Another useful numerical representation for computers is hexadecimal representation. Hexadecimal representation is another pattern of numbers that represent a color value to the computer using a specific numbering pattern such as #FF5733, which is orange.
So what would be the decimal representation of:
0110 0111 or
0011 1111 ?
Tying it all together
How do you get the maximum and minimum values for integer data types based off the operating system in C? Use the equation below.
Unsigned data types:
int max = pow(2, number of bits assigned to data types) — 1;
Signed data types:
int min = (pow(2, number of bits assigned to data types) / 2) * -1;
int max = (pow(2, number of bits assigned to data types) / 2) — 1;
Let’s use the
unsigned short int data type with a max range of
65,535. We can find it two ways. The easiest way would be using the equation above. To find the max value for the unsigned integer data type, we take 2 to the power of 16 and substract by 1, which would is
65,535. We get the number 16 from taking the number of bytes that assigned to the
unsigned short int data type (2) and multiple it by the number of bits assigned to each byte (8) and get 16.
Another way of finding out the maximum value for the
unsigned short int data type in C is using binary representation. We know that there are 16 bits in the
unsigned short int data type from the example above. If we put that into the base 2, binary representation, it would look something like this.
1111 1111 1111 1111
In decimal notation, that would be (1 + 2 + 4 + 8) +(16 + 32 + 64 + 128) + (256 + 512 + 1024 + 2048) + (4096 + 8192 + 16384 + 32768) which is
The way we represent a
signed short int is different than the way we represent a
unsigned short int. We have to take into account that
unsigned short ints are only positive numbers. When use binary representation for positive numbers, each bit that is a 1 is added to the decimal value representation.
When we want to use a
signed data types using binary representation, if the first bit is 0, the number is positive and if the first bit is 1, the number is negative, but we count the numbers differently.
We count negative numbers differently. Instead of starting with all 0’s and count the 1’s, we start with all 1’s and count the 0’s starting at the -1. Take a look at this
signed short int example above:
1000 0000 0000 0000
This example above is -1 +
-32,767 , which is
-32,768in decimal notation and is the minimum value for
signed short int data types. Again, negatives for signed data types start with all 1’s and count the 0’s. Look at the example below.
1111 1111 1111 1100
The example above is -4 in decimal notation. Now you know how to find the maximum and minimum values in binary notation the values of unsigned and signed data types.
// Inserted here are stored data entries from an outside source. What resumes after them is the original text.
-- ==== Sys2Proof/Machine/Dikor.lean ====
section
/-!
DEFINITION. Sys2Proof/Machine/Dikor.lean: the Dikor link (R328 to R353): flits, replay, narrowing and widening, training, identity and
the heartbeat.
-/

namespace Sys2Proof.Machine

/-- The message types of R334. -/
def knownMsg (m : Nat) : Bool :=
  (1 ≤ m && m ≤ 0xC) || m == 0xF || (0x10 ≤ m && m ≤ 0x18) || m == 0x100 || m == 0x101 || (0x200 ≤ m && m ≤ 0x20C)
    || (0x300 ≤ m && m ≤ 0x302)

namespace State

/-! ## Retry (R340 to R342) -/

/-- Every flit of the replay buffer is sent again; while the link narrows, once its new mask stands (R343). -/
def dkReplay (s : State) : State :=
  match s.dk.unacked with
  | [] => s
  | f :: rest =>
    if s.fld Reg.DIKOR_STATUS_LSTATE = 8 then s
    else ({ s with dk.replays := s.dk.replays + 1 }.bump (Reg.DIKOR_CNT 4) (rest.length + 1)).emit (.dkReplay f.1 (rest.length + 1))

/-- `ACK_SEQ` taken: the flits before it leave the replay buffer. -/
def dkAck (s : State) (ack : Nat) : State :=
  match s.dk.unacked with
  | [] => s
  | f :: rest =>
    let n := (ack + 4096 - f.1) % 4096
    if n = 0 || rest.length + 1 < n then s else { s with dk.unacked := s.dk.unacked.drop n, dk.replays := 0 }

/-- Credits taken for a class. -/
def dkCredit (s : State) (c total : Nat) : State :=
  let d := (total + 4096 - s.dk.freed.getD c 0) % 4096
  { s with dk.credits := s.dk.credits.set c (s.dk.credits.getD c 0 + d), dk.freed := s.dk.freed.set c total }

/-- The expected flit has not arrived: `NAK` is set. -/
def dkNakSet (s : State) : State := if s.dk.nak then s else { s with dk.nak := true }.emit (.dkNak s.dk.rxNext)

/-- A DATA flit accepted: its message's reassembly context (R333, R337). The context of a message to be discarded keeps no length. -/
def dkData (s : State) (f : Flit) : State :=
  let c := f.cls.val
  let s1 := { s with
    dk.rxNext := (s.dk.rxNext + 1) % 4096
    dk.nak := false
    dk.rxFreed := s.dk.rxFreed.set c ((s.dk.rxFreed.getD c 0 + 1) % 4096) }.bump (Reg.DIKOR_CNT 1) 1
  let s2 := if f.som && s1.dk.parts.any (fun p => decide (c < p.1)) then s1.bump (Reg.DIKOR_CNT 5) 1 else s1
  let part : Nat × Nat × Nat :=
    if f.som then
      match f.head with
      | some (m, l) => (c, f.len, if knownMsg m && msgClass m == c && 16 ≤ l && l ≤ 16777216 then l else 0)
      | none => (c, f.len, 0)
    else
      match s2.dk.parts.find? (fun p => p.1 == c) with
      | some p => (c, p.2.1 + f.len, p.2.2)
      | none => (c, f.len, 0)
  let rest := s2.dk.parts.filter (fun p => p.1 != c)
  if f.eom then
    let s3 := { s2 with dk.parts := rest }
    if part.2.2 = part.2.1 then s3 else s3.bump (Reg.DIKOR_CNT 6) 1
  else { s2 with dk.parts := rest ++ [part] }

/-- A flit received. -/
def flitIn (s : State) (f : Flit) : State :=
  if !s.linkUp then s
  else if !f.crcOk then
    let s1 := s.bump (Reg.DIKOR_CNT 2) 1
    if f.kind = 1 then s1.dkNakSet else s1
  else
    let s1 := (s.dkAck f.ack.toNat).dkCredit f.crClass.val f.crTotal.toNat
    let s2 := if f.nak then (s1.bump (Reg.DIKOR_CNT 3) 1).dkReplay else s1
    let s3 := if f.kind = 1 then (if f.seq.toNat = s2.dk.rxNext then s2.dkData f else s2.dkNakSet) else s2
    dkPump 512 s3

/-! ## States -/

/-- `DIKOR.STATUS.LSTATE`. -/
def lstate (s : State) : Nat := s.fld Reg.DIKOR_STATUS_LSTATE

/-- A link state entered; the quads' power follows. When the link reaches UP the partner's capacities are 0 until its first report
(R281). -/
def setLink (s : State) (st : Nat) : State :=
  let s1 := if st = 7 && !s.linkUp then { s with md.partner := (0, 0, 0, 0) } else s
  (s1.setFld Reg.DIKOR_STATUS_LSTATE st).powerEval Reg.DIKOR_PAGE

/-- The quad mask and the width it gives. -/
def setMask (s : State) (m : Nat) : State := (s.setFld Reg.DIKOR_STATUS_QUAD_MASK m).setFld Reg.DIKOR_STATUS_WIDTH (4 * popcount m)

/-- The index that this head's modules in service report (R349), and whether they disagree. -/
def moduleIndex (s : State) : Option Nat × Bool :=
  match (s.modulesIn.map (fun k => s.fld (Reg.MODP_STATUS_PORT_ID k))).dedup with
  | [i] => (some i, false)
  | [] => (none, false)
  | _ => (none, true)

/-- `PARTNER_HB_OUT` follows R351: no toggling without an ACTIVE Loom or a parity engine (R287), with a segment fault, fatal or in
hold-up mode. -/
def hbEval (s : State) : State :=
  let on := s.dk.passed && s.fld Reg.SEGW_ENGINES_ACTIVE != 0 && s.chip.cond != .fatal && s.chip.cond != .reset && !s.chip.holdup
    && !(s.blk (Reg.LOOM_PAGE 0) == FAILED && s.blk (Reg.LOOM_PAGE 1) == FAILED)
  { s with chip.hbOut := on }.setBit Reg.DIKOR_STATUS_HB_OUT_ON on

/-- Whether the link may train: step 11 has been reached, and the head is neither fatal nor in hold-up mode. -/
def mayTrain (s : State) : Bool :=
  s.chip.steps.contains 10 && !s.chip.holdup && (s.chip.cond == .booting || s.chip.cond == .serving) && s.active Reg.DIKOR_PAGE

/-- An attempt starts at DETECT (R345); with `PARTNER_PRSNT_N` high it has failed already. -/
def trainStart (s : State) : State :=
  if s.mayTrain && (s.lstate = 0 || s.lstate = 9 || s.lstate = 10) then
    { s with dk.cand := 0, dk.failed := !s.dk.prsnt }.setLink 1
  else s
32-bit vs. 64-bit processors
There are two fundamentally different architectures manufactures of computer processors use, 32-bit and 64-bit. If you’d like to read more on the applicable differences between the two, read this article by Jon Martindale.
“The number of bits in a processor refers to the size of the data types that it handles and the size of its registry. Simply put, a 64-bit processor is more capable than a 32-bit processor because it can handle more data at once. A 64-bit processor is capable of storing more computational values, including memory addresses, which means it’s able to access over four billion times as much physical memory than a 32-bit processor. That’s just as big as it sounds. 64-bit processors are to 32-bit processors what the automobile is to the horse-drawn buggy.”
Depending on what OS you are running your program on, the C language assigns different bytes to different data types. Compile and run the executable file from this file. It will print out something like this:
This shows that there are different byte assignments to data types that run on 32-bit processors vs 64-bit processors.